Somatic MT develops in 3-6% of chemotherapy-naïve patients with metastatic GCT containing teratomous components [4, 9]. After platinum-based chemotherapy the incidence of MT increases up to 14% . Histologically, various types of sarcoma and carcinoma have been identified in GCT with MT. The most commonly MTs reported are rhabdomyosarcoma, PNET and adenocarcinoma. Leiomyosarcoma, liposarcoma, chondrosarcoma, Non-Hodgkin’s lymphoma and leukaemia are found less frequently [2, 3, 6]. Renal tumour differentiation is rare. Nephroblastoma (Wilms tumour) have been described  and there is a single report of MT into papillary renal cell carcinoma in a primary retroperitoneal and chemotherapy-naïve GCT . To the best of our knowledge, MT into papillary renal cell cancer within a testicular GCT metastasis following platinum-based chemotherapy has not been previously documented.
It is highly unlikely that the papillary renal cell cancer found was a metastasis originating from the kidneys. We believe the papillary renal cell carcinoma resulted from MT of the teratoma for several reasons. Firstly, the lesion was located within the teratoma. Secondly, both kidneys had normal appearance on multiple abdominal CTs and FDG-PET. Finally, there was no histological evidence of renal cell cancer in the left kidney that was removed en bloc. There was also no family history of papillary renal cell cancer. In cases with more clinical ambiguity, fluorescence in situ hybridisation (FISH) analysis for 12p amplification can be used to confirm the germ-cell origin of somatic-type tumours of uncertain histogenesis .
The characteristic morphology and the immunohistochemical profile confirmed the diagnosis of papillary renal cell cancer. Papillary renal cell cancer is differentiated from other subtypes of renal cell cancer by using CK7 and AMACR immunohistochemical markers . Most papillary renal cell carcinomas are positive for CK7, whereas clear cell renal cell cancer shows either negative or only a focal or expression pattern . A panel of immunohistochemical markers, including CD10, RCC, and vimentin, has been proposed for the identification of renal origin of a metastatic tumour [12, 14]. Identification of the most common chromosomal aberrations in papillary renal cell cancer (trisomy of chromosome 7 and 17 as well as loss of Y chromosome ) were not necessary in our case due to convincing histological and immunohistochemical features.
The role of FDG-PET in evaluating residual masses after chemotherapy differs between seminomatous and non-seminomatous GCTs . FDG-PET can discriminate between viable tumour and fibrosis or necrosis in post-chemotherapy residuals of seminomatous GCT [17, 18]. Therefore, FDG-PET is recommended to decide whether surveillance or surgical therapy is the treatment of choice in patients with residuals > 3 cm . However, in the setting of a non-seminoma post-chemotherapy mass FDG-PET is not recommended . Although it can detect viable tumour in residual masses, it cannot discriminate mature teratoma from fibrosis or necrosis . Therefore FDG-PET is not helpful to decide if surgical therapy is necessary or not in these patients.
In our case of non-seminomatous GCT, FDG-PET was performed contradictory to standard guidelines prior referral to our centre. Histo-pathological examination revealed that the FDG-avid lesion within the retroperitoneal teratoma represented the papillary renal cell cancer. It has been reported that FDG-PET may have a role in detecting metastasis of renal cancer. However this is usually in the setting of clear cell rather than papillary carcinoma .

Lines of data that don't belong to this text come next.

/-- The post actions of a copy that has none (R69). -/
theorem postActions_none {s : State} {n : LaneId} {c : Copy} (h : c.noPostActions) : s.postActions n c = s := by
  obtain ⟨hflag, hsend, hbeat, hnote⟩ := h
  unfold State.postActions State.beatPost
  rw [hflag, hsend, hbeat, hnote]
  rfl

/-- A lane with neither a current cue nor an entry has nothing to go on with. -/
theorem emptyLane_settled {s t : State} {n : LaneId} {l : Lane} (hs : s.settled) (hu : ∀ m, m ≠ n → t.lane m = s.lane m)
    (ho : l.owed = []) (hc : l.cur = none) (hq : l.queue = []) : (t.withLane n l).settled := by
  refine withLane_settled_of hs hu ⟨ho, ?_, ?_⟩
  · unfold Lane.pendsFree
    rw [hc]
    exact Bool.and_false _
  · unfold Lane.canGo
    rw [hc, hq]

/-- The progress values of a lane whose only entry is its current cue (R52). -/
theorem progressWords_onlyCue {l : Lane} {c d : Copy} {w : Word} {f g : Firing} (hc : l.cur = some g)
    (hq : l.queue = [.copy c]) (hslot : d.slot = c.slot) :
    ({ l with gapStart := w, queue := [.copy d], cur := some f } : Lane).progressWords = l.progressWords := by
  unfold Lane.progressWords Lane.currentSlot
  dsimp only
  rw [hc, hq]
  dsimp only
  rw [hslot]
  rfl

/-- Completing a cue that is the lane's only entry (R17, R20, R69): it is in completion pending, with what waits for room to
follow. -/
theorem onlyCue_completes {s t : State} {n : LaneId} {f g : Firing} {c : Copy} (hs : s.settled)
    (hu : ∀ m, t.lane m = s.lane m) (hc : (s.lane n).cur = some g) (hq : (s.lane n).queue = [.copy c])
    (hwait : f.waiting = false) (hpulse : f.pulse = none) (hended : f.ended = none) (hfires : c.required ≤ f.fires)
    (hpost : c.noPostActions) :
    (t.withLane n { s.lane n with cur := some f }).follow = some (t.withLane n { s.lane n with
      gapStart := t.timebase, queue := [.copy { c with pass := c.pass + 1 }]
      cur := some { f with ended := some { outcome := .done, stamp := t.timebase, pass := c.pass + 1 } } }) := by
  have hcur : ({ s.lane n with cur := some f } : Lane).cur = some f := rfl
  have hqueue : ({ s.lane n with cur := some f } : Lane).queue = [.copy c] := hq
  have hwords : ({ s.lane n with cur := some f } : Lane).progressWords = (t.lane n).progressWords := by
    rw [hu n]
    exact progressWords_congr rfl rfl rfl (by rw [hc]; rfl) rfl rfl rfl rfl rfl rfl
  generalize hk : ({ s.lane n with cur := some f } : Lane) = k at hcur hqueue hwords
  have hk' : k.owed = [] := by rw [← hk]; exact (hs n).1
  rw [follow_lane hs (fun m _ => hu m) hk']
  · rw [laneGo_completes (s := t.withLane n k) (by rw [withLane_lane]; exact hcur) (by rw [withLane_lane]; exact hqueue)
      hfires, postActions_none hpost, withLane_lane, withLane_withLane _ _ _ _ (.inl hwords), hqueue, hcur, ← hk]
    refine congrArg (fun q => some (t.withLane n { s.lane n with gapStart := t.timebase, queue := q, cur := _ })) ?_
    rw [bumpPass_eq]
    simp only [List.map_cons, List.map_nil, if_pos]
  · unfold Lane.pendsFree
    rw [hcur, Option.bind_some, hended]
    exact Bool.and_false _
  · exact (canGo_iff _).mpr (.inr ⟨f, c, [], hcur, hqueue, hwait, hpulse, hended, .inl hfires⟩)

/-- Settles O51: a completion by its post actions, a leaving by its three ways, and the two small actions of a first
completion. -/
theorem pulseEndCompletesCue : Obligations.PulseEndCompletesCue := by
  refine ⟨fun s n f c q he hc hq hfires => ⟨s.postActions n c, postActions_posted he n c, laneGo_completes hc hq hfires⟩,
    fun s n f c q e hc hq he => ?leaving, ?_⟩
  case leaving =>
    intro remains t
    rw [releasePending_eq hc hq he]
    have hopen : c.isFinal = false → (s.lane n).st ≠ .stopping → ¬ (c.isFinal = true ∨ (s.lane n).st = .stopping) :=
      fun hf hst h => h.elim (fun hfinal => Bool.false_ne_true (hf.symm.trans hfinal)) hst
    refine ⟨fun h => if_pos h, fun hf hst h => (if_neg (hopen hf hst)).trans (if_pos h), fun hf hst hheld hq' => ?_⟩
    exact (if_neg (hopen hf hst)).trans (if_neg (fun h => h.elim hheld (fun hne => hne hq')))
  intro n s f c p he hs hc hq hp ht hwait hended hfires hpost hst t done u l
  rw [exec_pulseEnd he hc hq hp ht]
  have hfirst : (t.withLane n { s.lane n with cur := some { f with pulse := none } }).follow = _ :=
    onlyCue_completes (t := t) (f := { f with pulse := none }) hs (fun _ => rfl) hc hq hwait rfl hended hfires hpost
  have hwords := progressWords_onlyCue (l := s.lane n) (d := { c with pass := c.pass + 1 }) (w := s.timebase)
    (f := { f with pulse := none, ended := some done }) hc hq rfl
  have hleaves : 0 < s.room → (t.withLane n { s.lane n with
      gapStart := s.timebase, queue := [.copy { c with pass := c.pass + 1 }]
      cur := some { f with pulse := none, ended := some done } }).follow = some _ := fun hr =>
    follow_pending_room (t := t) hs (fun _ _ => rfl) (hs n).1 rfl rfl rfl hr
  refine ⟨fun hr hf => ?_, fun hr hf hh => ?_, fun hr => ?_⟩
  · have hsecond := (hleaves hr).trans (congrArg some (leave_starved (t := t) rfl hwords hf hst))
    refine congrArg Host.Outcome.next (settle_two hfirst hsecond (settled_quiet ?_))
    have hempty : (u.withLane n { l with st := .starved }).settled :=
      emptyLane_settled hs (fun _ _ => rfl) (hs n).1 rfl rfl
    exact settled_lanes hempty rfl
  · have hsecond := (hleaves hr).trans (congrArg some (leave_final (t := t) rfl hwords hf hh))
    have hport : (t.overtake n).port = (s.overtake n).port := overtake_port n rfl
    rw [hport] at hsecond
    refine congrArg Host.Outcome.next ((settle_two hfirst hsecond (settled_quiet ?_)).trans ?_)
    · have hempty : (({ u with port := (s.overtake n).port } : State).withLane n ({ l with
          cur := some { f with pulse := none, ended := some done } }.closed .idle)).settled :=
        emptyLane_settled hs (fun _ _ => rfl) (hs n).1 rfl rfl
      exact settled_lanes hempty rfl
    · unfold Lane.closed
      rw [← hh]
      rfl
  · exact congrArg Host.Outcome.next (settle_follow hfirst
      (quiet_pending_full (t := t) hs (fun _ _ => rfl) rfl rfl rfl hr))

end Sys2Proof.Machine
end

section
/-! SUPPORT. A beat's expiry (R59 to R61, R77 to R82, R97): the beats an event leaves, and the one lane it fires. -/

namespace Sys2Proof.Machine

/-! The beats through an event. -/

/-- A fold of steps that leave the beats leaves them. -/
theorem foldl_beats {α : Type} {g : State → α → State} (hg : ∀ s a, (g s a).beats = s.beats) (as : List α) (s : State) :
    (as.foldl g s).beats = s.beats := by
  induction as generalizing s with
  | nil => rfl
  | cons a as ih => exact (ih _).trans (hg s a)

/-- A fire leaves the beats (R59). -/
theorem fireLane_beats (s : State) (n : LaneId) (v : Option (SourceId × Word)) : (s.fireLane n v).beats = s.beats := by
  unfold State.fireLane
  split <;> simp

/-- The waits that begin after an event leave the beats (R66). -/
theorem afterEvent_beats (s : State) (t : Trigger) : (s.afterEvent t).beats = s.beats := by
  rw [afterEvent_eq]
  rfl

Due to the wide spectrum and unpredictability of tumour types that occur in MT, the utility of FDG-PET in the setting of MT remains unknown and requires further investigation. Tissue diagnosis is still the gold standard in determining presence of viable malignancy and discriminating between GCT and other types of tumours.
The occurrence of MT is known to worsen the prognosis of GCT, particularly in metastatic disease [6, 22–24]. One reason for this is that many of the tumours found after MT are highly aggressive (i.e. sarcoma, PNET) [25, 26]. If MT remains undetected, a conventional platinum-based chemotherapy approach may fail in treating the new tumour type developed. This may additionally delay diagnosis of MT and lead to worse outcome [27, 28].
Complete surgical resection, if technically possible, should remain the gold standard of therapy as it will achieve the most reliable histopathologic diagnosis, and has been shown to improve the prognosis of patients with MT in metastatic GCT [2, 3, 6, 27]. If MT is found, histological evaluation is mandatory for all synchronously or metachronously detected metastases. In advanced cases with documented spread of the transformed histologic subtype, systemic therapies targeted to the identified tumour type should be considered [6, 9, 27, 29].